Re: [Gluster-devel] Upgrade testing to gluster 6

Darrell Budic <budic@xxxxxxxxxxxxxxxx> · Thu, 4 Apr 2019 10:56:33 -0500

I didn’t follow any specific documents, just a generic rolling upgrade one node at a time. Once the first node didn’t reconnect, I tried to follow the workaround in the bug during the upgrade. Basic procedure was:
- take 3 nodes that were initially installed with 3.12.x (forget which, but low number) and had been upgraded directly to 5.5 from 3.12.15
  - op-version was 50400
- on node A:
  - yum install centos-release-gluster6
  - yum upgrade (was some ovirt cockpit components, gluster, and a lib or two this time), hit yes
  - discover glusterd was dead
  - systemctl restart glusterd
  - no peer connections, try iptables -F; systemctl restart glusterd, no change
- following the workaround in the bug, try iptables -F & restart glusterd on other 2 nodes, no effect
  - nodes B & C were still connected to each other and all bricks were fine at this point
- try upgrading other 2 nodes and restarting gluster, no effect (iptables still empty)
  - lost quota here, so all bricks went offline
- read logs, not finding much, but looked at glusterd.vol and compared to new versions
- updated glusterd.vol on A and restarted glusterd
  - A doesn’t show any connected peers, but both other nodes show A as connected
- update glusterd.vol on B & C, restart glusterd
  - all nodes show connected and volumes are active and healing

The only odd thing in my process was that node A did not have any active bricks on it at the time of the upgrade.

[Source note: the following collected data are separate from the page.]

-- ==== Sys2Proof/Machine/Core.lean ====
section
/-!
DEFINITION. The machine as the host runs it.
-/

def Sys2Proof.core : Host.Core :=
  { State := Sys2Proof.Machine.State
    Fault := Sys2Proof.Machine.Fault
    Refusal := Sys2Proof.Machine.Refusal
    step := Sys2Proof.Machine.step
    reset := Sys2Proof.Machine.State.reset }
end

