/-- RUN_SURVEY starts what its payload names: a pass of an S0 item, an S1 test of a tile, which a partition gives up at its next meridian, an S1 test of the
gazetteer index, or S2, which all partitions must be drained for. Each is refused as Table 6 says where another survey, a partition reset or a power level
stands against it (R461 to R467). Completion is stated of: surveyS0, surveyS1Tile, surveyS1Gazetteer, surveyS2. Where the rules leave a point open, this rests
on a choice of the model: log entry 72. -/
def Obligations.SurveysStart : Prop :=
  (∀ (s : State) (c : Ctx) (pl : Bytes) (i : Instr), i ∈ [Instr.surveyS0 c pl, .surveyS1Tile c pl, .surveyS1Gazetteer c pl, .surveyS2 c pl] → s.accepts c 0x0901 .firmware true →
    ¬(pl.length = 8 ∧ beAt pl 4 4 = 0 ∧ ((beAt pl 0 1 = 0 ∧ beAt pl 1 1 ≤ 3 ∧ beAt pl 2 2 = 0) ∨ (beAt pl 0 1 = 1 ∧ beAt pl 1 1 = 0 ∧ beAt pl 2 2 < 512) ∨
      (beAt pl 0 1 = 1 ∧ beAt pl 1 1 = 1 ∧ beAt pl 2 2 = 0) ∨ (beAt pl 0 1 = 2 ∧ beAt pl 1 1 = 0 ∧ beAt pl 2 2 = 0))) →
    exec i s = .next ((s.freeMbox c 0x0901).reply c 0x0901 .badFrame [])) ∧
  (∀ (s : State) (c : Ctx) (item : Nat), s.accepts c 0x0901 .firmware true → item ≤ 3 →
    let i : Instr := .surveyS0 c (beBytes 1 0 ++ beBytes 1 item ++ beBytes 2 0 ++ beBytes 4 0)
    let m := s.freeMbox c 0x0901
    (s.survey.s2 ≠ none → exec i s = .next (m.reply c 0x0901 .busyRecovery [])) ∧
    (s.survey.s2 = none → (∃ e ∈ s.survey.s0, e.1 = item) → exec i s = .next (m.reply c 0x0901 .notPermitted [])) ∧
    (s.survey.s2 = none → (∀ e ∈ s.survey.s0, e.1 ≠ item) → exec i s = .next ((m.owe c 0x0901).setSurvey { s.survey with s0 := s.survey.s0 ++ [(item, c)] }))) ∧
  (∀ (s : State) (c : Ctx) (t : Nat), s.accepts c 0x0901 .firmware true → t < 512 →
    let i : Instr := .surveyS1Tile c (beBytes 1 1 ++ beBytes 1 0 ++ beBytes 2 t ++ beBytes 4 0)
    let m := s.freeMbox c 0x0901
    let answers := fun (st : Status) => exec i s = .next (m.reply c 0x0901 st [])
    let quad := fun (u : Nat) => u / 4 = t / 4
    let away := fun (u : Nat) => u ∈ s.survey.failed ∨ ∃ e ∈ s.survey.out, e.1 = u
    let staged := fun (u : Nat) => ∃ e ∈ s.parts, ∃ v ∈ e.2.staged.takeOut, v.1 = u
    let resets := ∃ p pt, s.ownerOf t = some p ∧ s.part p = some pt ∧ pt.resetting ≠ none
    let near := ∃ u, quad u ∧ u ≠ t ∧ (away u ∨ staged u)
    (s.survey.s2 ≠ none → answers .notPermitted) ∧
    (s.survey.s2 = none → resets → answers .busyRecovery) ∧
    (s.survey.s2 = none → ¬resets → away t → answers .notPermitted) ∧
    (s.survey.s2 = none → ¬resets → ¬away t → near → answers .noResource) ∧
    (s.survey.s2 = none → ¬away t → ¬near → s.ownerOf t = none → exec i s = .next ((m.owe c 0x0901).setSurvey { s.survey with out := s.survey.out ++ [(t, some c, false)] })) ∧
    (∀ p pt, s.survey.s2 = none → ¬resets → ¬away t → ¬near → s.ownerOf t = some p → s.part p = some pt → ∃ u : State, exec i s = .next u ∧
      u.part p = some { pt with staged := { pt.staged with takeOut := pt.staged.takeOut.filter (fun v => v.1 != t) ++ [(t, c)] } } ∧ (∀ q, q ≠ p → u.part q = s.part q) ∧
      u.survey = s.survey ∧ u.mem = s.mem ∧ ((∀ v ∈ pt.staged.takeOut, v.1 ≠ t) → onlyPart (m.owe c 0x0901) u p))) ∧
  (∀ (s : State) (c : Ctx), s.accepts c 0x0901 .firmware true →
    let i : Instr := .surveyS1Gazetteer c (beBytes 1 1 ++ beBytes 1 1 ++ beBytes 2 0 ++ beBytes 4 0)
    let m := s.freeMbox c 0x0901
    ((s.survey.s2 ≠ none ∨ s.survey.gzOut ≠ none) → exec i s = .next (m.reply c 0x0901 .notPermitted [])) ∧
    (s.survey.s2 = none → s.survey.gzOut = none → completes i s (fun t => t.setParts s.parts = (m.owe c 0x0901).setSurvey { s.survey with gzOut := some c } ∧
      ∀ p, t.part p = (s.part p).map (fun pt => if pt.gzState = 2 then { pt with gzState := 3 } else pt)))) ∧
  (∀ (s : State) (c : Ctx), s.accepts c 0x0901 .firmware true →
    let i : Instr := .surveyS2 c (beBytes 1 2 ++ beBytes 1 0 ++ beBytes 2 0 ++ beBytes 4 0)
    let m := s.freeMbox c 0x0901
    let answers := fun (st : Status) => exec i s = .next (m.reply c 0x0901 st [])
    let drained := ∀ e ∈ s.parts, (e.2.mstate = .empty ∨ e.2.mstate = .loaded) ∧ e.2.reqs = [] ∧ e.2.streams = [] ∧ e.2.resetting = none ∧ e.2.loans = [] ∧ e.2.loanAsk = []
    let s1 := s.survey.out ≠ [] ∨ s.survey.gzOut ≠ none ∨ ∃ e ∈ s.parts, e.2.staged.takeOut ≠ []
    (s.survey.s2 ≠ none → answers .busyRecovery) ∧
    (s.survey.s2 = none → (s1 ∨ ¬drained) → answers .notPermitted) ∧
    (s.survey.s2 = none → ¬s1 → drained → s.guard.level ≠ 0 → answers .deferred) ∧
    (s.survey.s2 = none → ¬s1 → drained → s.guard.level = 0 → exec i s = .next ((m.owe c 0x0901).setSurvey { s.survey with s2 := some c })))
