-- ==== Sys2Proof/Laws/KeepUnits.lean ====
section
/-!
SUPPORT. What the operations of the registers, the memories, the frames, the flash, the links and the tables keep.
-/
namespace Sys2Proof.Machine

open Sys2Proof
set_option maxRecDepth 20000

/-! ## Regs -/

theorem State.putReg_keep (I : Keep) (s : State) (b : Blk) (k : Nat) (off : Nat) (w : Word) (H_s : Ok I s) :
    Ok I (State.putReg s b k off w) := by
  unfold State.putReg; try dsimp only
  repeat' first | with_reducible assumption | with_reducible apply State.setRegs_keep

theorem State.bump_keep (I : Keep) (s : State) (b : Blk) (k : Nat) (off : Nat) (n : Nat) (H_s : Ok I s) :
    Ok I (State.bump s b k off n) := by
  unfold State.bump; try dsimp only
  repeat' first | with_reducible assumption | with_reducible apply State.putReg_keep

theorem State.putField_keep (I : Keep) (s : State) (b : Blk) (k : Nat) (off : Nat) (hi : Nat) (lo : Nat) (v : Nat) (H_s : Ok I s) :
    Ok I (State.putField s b k off hi lo v) := by
  unfold State.putField; try dsimp only
  repeat' first | with_reducible assumption | with_reducible apply State.putReg_keep

theorem State.resetRegs_keep (I : Keep) (s : State) (b : Blk) (k : Nat) (H_s : Ok I s) :
    Ok I (State.resetRegs s b k) := by
  unfold State.resetRegs; try dsimp only
  repeat' first | with_reducible assumption | with_reducible apply State.setRegs_keep

theorem State.resetBlock_keep (I : Keep) (s : State) (b : Blk) (H_s : Ok I s) :
    Ok I (State.resetBlock s b) := by
  unfold State.resetBlock; try dsimp only
  repeat' first | with_reducible assumption | with_reducible apply State.setRegs_keep

theorem State.record_keep (I : Keep) (s : State) (b : Blk) (k : Nat) (off : Nat) (ue : Bool) (w : Word) (H_s : Ok I s) :
    Ok I (State.record s b k off ue w) := by
  unfold State.record; try dsimp only
  repeat' first | with_reducible assumption | with_reducible apply State.putReg_keep | with_reducible apply ok_ite

theorem State.recordFirst_keep (I : Keep) (s : State) (b : Blk) (k : Nat) (off : Nat) (w : Word) (H_s : Ok I s) :
    Ok I (State.recordFirst s b k off w) := by
  unfold State.recordFirst; try dsimp only
  repeat' first | with_reducible assumption | with_reducible apply State.putReg_keep | with_reducible apply ok_ite

/-! ## Ops -/

theorem impossible_keep (I : Keep) (why : String) :
    OkR I (impossible why) := by
  unfold impossible; try dsimp only
  repeat' first | with_reducible apply okR_fault

theorem require_keep (I : Keep) (b : Bool) (why : String) (r : Res) (H_r : OkR I r) :
    OkR I (require b why r) := by
  unfold require; try dsimp only
  repeat' first | with_reducible assumption | with_reducible apply impossible_keep | with_reducible apply okR_ite

theorem State.fresh_keep (I : Keep) (s : State) (H_s : Ok I s) :
    Ok I ((State.fresh s).2) := by
  unfold State.fresh; try dsimp only
  repeat' first | with_reducible assumption | with_reducible apply State.setFree_keep

theorem State.putTile_keep (I : Keep) (s : State) (t : Nat) (v : Tile) (H_s : Ok I s) :
    Ok I (State.putTile s t v) := by
  unfold State.putTile; try dsimp only
  repeat' first | with_reducible assumption | with_reducible apply State.setTiles_keep

theorem State.modTile_keep (I : Keep) (s : State) (t : Nat) (f : Tile → Tile) (H_s : Ok I s) :
    Ok I (State.modTile s t f) := by
  unfold State.modTile; try dsimp only
  repeat' first | with_reducible assumption | with_reducible apply State.putTile_keep

theorem State.writeRow_keep (I : Keep) (s : State) (t : Nat) (r : Nat) (bs : Bytes) (H_s : Ok I s) :
    Ok I (State.writeRow s t r bs) := by
  unfold State.writeRow; try dsimp only
  repeat' first
      | (exact fun w => Mem.wf_writeN _ _ _ _ w) | with_reducible assumption | with_reducible apply State.modTile_keep
      | with_reducible apply State.setScratch_keep

theorem State.writeRows_keep (I : Keep) (s : State) (t : Nat) (y0 : Nat) (y1 : Nat) (y2 : Bytes) (H_s : Ok I s) :
    Ok I (State.writeRows s t y0 y1 y2) := by
  induction y1 generalizing s t y0 y2 with
  | zero =>
    unfold State.writeRows; try dsimp only
    repeat' first | with_reducible assumption
  | succ n ih =>
    unfold State.writeRows; try dsimp only
    repeat' first | with_reducible assumption | with_reducible apply ih | with_reducible apply State.writeRow_keep

theorem State.clearTile_keep (I : Keep) (s : State) (t : Nat) (H_s : Ok I s) :
    Ok I (State.clearTile s t) := by
  unfold State.clearTile; try dsimp only
  repeat' first
      | (exact fun w => Mem.wf_clear _ _ _ _ w) | with_reducible assumption | with_reducible apply State.modTile_keep
      | with_reducible apply State.setScratch_keep

theorem State.recordBurst_keep (I : Keep) (s : State) (ue : Bool) (a : Nat) (H_s : Ok I s) :
    Ok I (State.recordBurst s ue a) := by
  unfold State.recordBurst; try dsimp only
  repeat' first | with_reducible assumption | with_reducible apply State.putReg_keep | with_reducible apply ok_ite

theorem State.burstFind_keep (I : Keep) (s : State) (a : Nat) (n : Nat) (H_s : Ok I s) :
    Ok I ((State.burstFind s a n).1) := by
  unfold State.burstFind; try dsimp only
  repeat' first
      | with_reducible assumption | with_reducible apply State.bump_keep | with_reducible apply State.recordBurst_keep
      | with_reducible apply State.setDram_keep | (with_reducible apply ok_foldl; intro _ _ _) | (with_reducible apply ok_foldl1; intro _ _ _)
      | with_reducible apply ok_ite | split
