-- ==== Sys2Proof/Laws/KeepServing.lean ====
section
/-!
SUPPORT. What the operations of requests, streams, the meridian and the tiles keep.
-/
namespace Sys2Proof.Machine

open Sys2Proof
set_option maxRecDepth 20000

/-! ## Admit -/

theorem State.endShort_keep (I : Keep) (s : State) (p : Nat) (h : Nat) (H_s : Ok I s) :
    Ok I ((State.endShort s p h).1) := by
  unfold State.endShort; try dsimp only
  repeat' first
      | with_reducible assumption | with_reducible apply State.bump_keep | with_reducible apply State.endInset_keep
      | with_reducible apply State.endReq_keep | split

theorem State.endOverlong_keep (I : Keep) (s : State) (p : Nat) (c : Nat) (H_s : Ok I s) :
    Ok I ((State.endOverlong s p c).1) := by
  unfold State.endOverlong; try dsimp only
  repeat' first | with_reducible assumption | with_reducible apply State.endShort_keep | (with_reducible apply ok_foldl1; intro _ _ _) | split

theorem State.chooseGo_keep (I : Keep) (s : State) (p : Nat) (c : Nat) (pfMax : Nat) (y0 : Nat) (y1 : Recs) (H_s : Ok I s) :
    Ok I ((State.chooseGo s p c pfMax y0 y1).1) := by
  induction y0 generalizing s p c pfMax y1 with
  | zero =>
    unfold State.chooseGo; try dsimp only
    repeat' first | with_reducible assumption
  | succ n ih =>
    unfold State.chooseGo; try dsimp only
    repeat' first
        | with_reducible assumption | with_reducible apply ih | with_reducible apply State.bump_keep | with_reducible apply State.endShort_keep
        | split

theorem State.modSeq_keep (I : Keep) (s : State) (p : Nat) (h : Nat) (beam : Nat) (f : Seq → Seq) (H_s : Ok I s) :
    Ok I (State.modSeq s p h beam f) := by
  unfold State.modSeq; try dsimp only
  repeat' first | with_reducible assumption | with_reducible apply State.modPart_keep

theorem State.advanceSeq_keep (I : Keep) (s : State) (p : Nat) (c : Nat) (copy : Bool) (q : Seq) (H_s : Ok I s) :
    Ok I (State.advanceSeq s p c copy q) := by
  unfold State.advanceSeq; try dsimp only
  repeat' first | with_reducible assumption | with_reducible apply State.growSeq_keep | with_reducible apply State.modSeq_keep

theorem State.continueSeqs_keep (I : Keep) (s : State) (p : Nat) (c : Nat) (pfMax : Nat) (H_s : Ok I s) :
    Ok I ((State.continueSeqs s p c pfMax).1) := by
  unfold State.continueSeqs; try dsimp only
  repeat' first
      | with_reducible assumption | with_reducible apply State.advanceSeq_keep | with_reducible apply State.chooseGo_keep
      | with_reducible apply State.endOverlong_keep | (with_reducible apply ok_foldl; intro _ _ _) | split

theorem State.ringPrefill_keep (I : Keep) (s : State) (p : Nat) (len : Nat) (H_s : Ok I s) :
    Ok I ((State.ringPrefill s p len).2) := by
  unfold State.ringPrefill; try dsimp only
  repeat' first | with_reducible assumption | with_reducible apply State.fresh_keep | split

theorem State.swapSheets_keep (I : Keep) (s : State) (p : Nat) (start : Nat) (a : Seq) (b : Seq) (H_s : Ok I s) :
    Ok I (State.swapSheets s p start a b) := by
  unfold State.swapSheets; try dsimp only
  repeat' first | with_reducible assumption | with_reducible apply State.modPart_keep | split

theorem State.settleBranch_keep (I : Keep) (s : State) (p : Nat) (h : Nat) (parent : Nat) (start : Nat) (H_s : Ok I s) :
    Ok I (State.settleBranch s p h parent start) := by
  unfold State.settleBranch; try dsimp only
  repeat' first | with_reducible assumption | with_reducible apply State.swapSheets_keep | with_reducible apply ok_ite | split

theorem State.buildNew_keep (I : Keep) (s : State) (p : Nat) (pt : Part) (h : Nat) (r : Req) (H_s : Ok I s) :
    Ok I ((State.buildNew s p pt h r).1) := by
  unfold State.buildNew; try dsimp only
  repeat' first | with_reducible assumption | with_reducible apply State.bump_keep | with_reducible apply State.putPart_keep

theorem State.buildBranch_keep (I : Keep) (s : State) (p : Nat) (pt : Part) (h : Nat) (r : Req) (parent : Seq) (H_s : Ok I s) :
    Ok I ((State.buildBranch s p pt h r parent).1) := by
  unfold State.buildBranch; try dsimp only
  repeat' first | with_reducible assumption | with_reducible apply State.putPart_keep

theorem State.buildResume_keep (I : Keep) (s : State) (h : Nat) (r : Req) (H_s : Ok I s) :
    Ok I ((State.buildResume s h r).1) := by
  unfold State.buildResume; try dsimp only
  repeat' first | with_reducible assumption

theorem State.seat_keep (I : Keep) (s : State) (p : Nat) (c : Nat) (r : Req) (q0 : Seq) (H_s : Ok I s) :
    OkO I (State.seat s p c r q0) := by
  unfold State.seat; try dsimp only
  repeat' first
      | with_reducible assumption | with_reducible apply State.growSeq_keep | with_reducible apply State.modPart_keep
      | with_reducible apply State.ringPrefill_keep | with_reducible apply State.settleBranch_keep | with_reducible apply okO_some
      | with_reducible apply okO_none | split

It doesn’t seem like this mattered since B & C showed the same symptoms between themselves while being upgraded, but I don’t know. The only log entry that referenced anything about peer connections is included below already.

Looks like it was related to my glusterd settings, since that’s what fixed it for me. Unfortunately, I don’t have the bandwidth or the systems to test different versions of that specifically, but maybe you guys can on some test resources? Otherwise, I’ve got another cluster (my production one!) that’s midway through the upgrade from 3.12.15 -> 5.5. I paused when I started getting multiple brick processes on the two nodes that had gone to 5.5 already. I think I’m going to jump the last node right to 6 to try and avoid that mess, and it has the same glusterd.vol settings. I’ll try and capture it’s logs during the upgrade and see if there’s any new info, or if it has the same issues as this group did.

  -Darrell

On Apr 4, 2019, at 2:54 AM, Sanju Rakonde <srakonde@xxxxxxxxxx> wrote:

We don't hit https://bugzilla.redhat.com/show_bug.cgi?id=1694010 while upgrading to glusterfs-6. We tested it in different setups and understood that this issue is seen because of some issue in setup.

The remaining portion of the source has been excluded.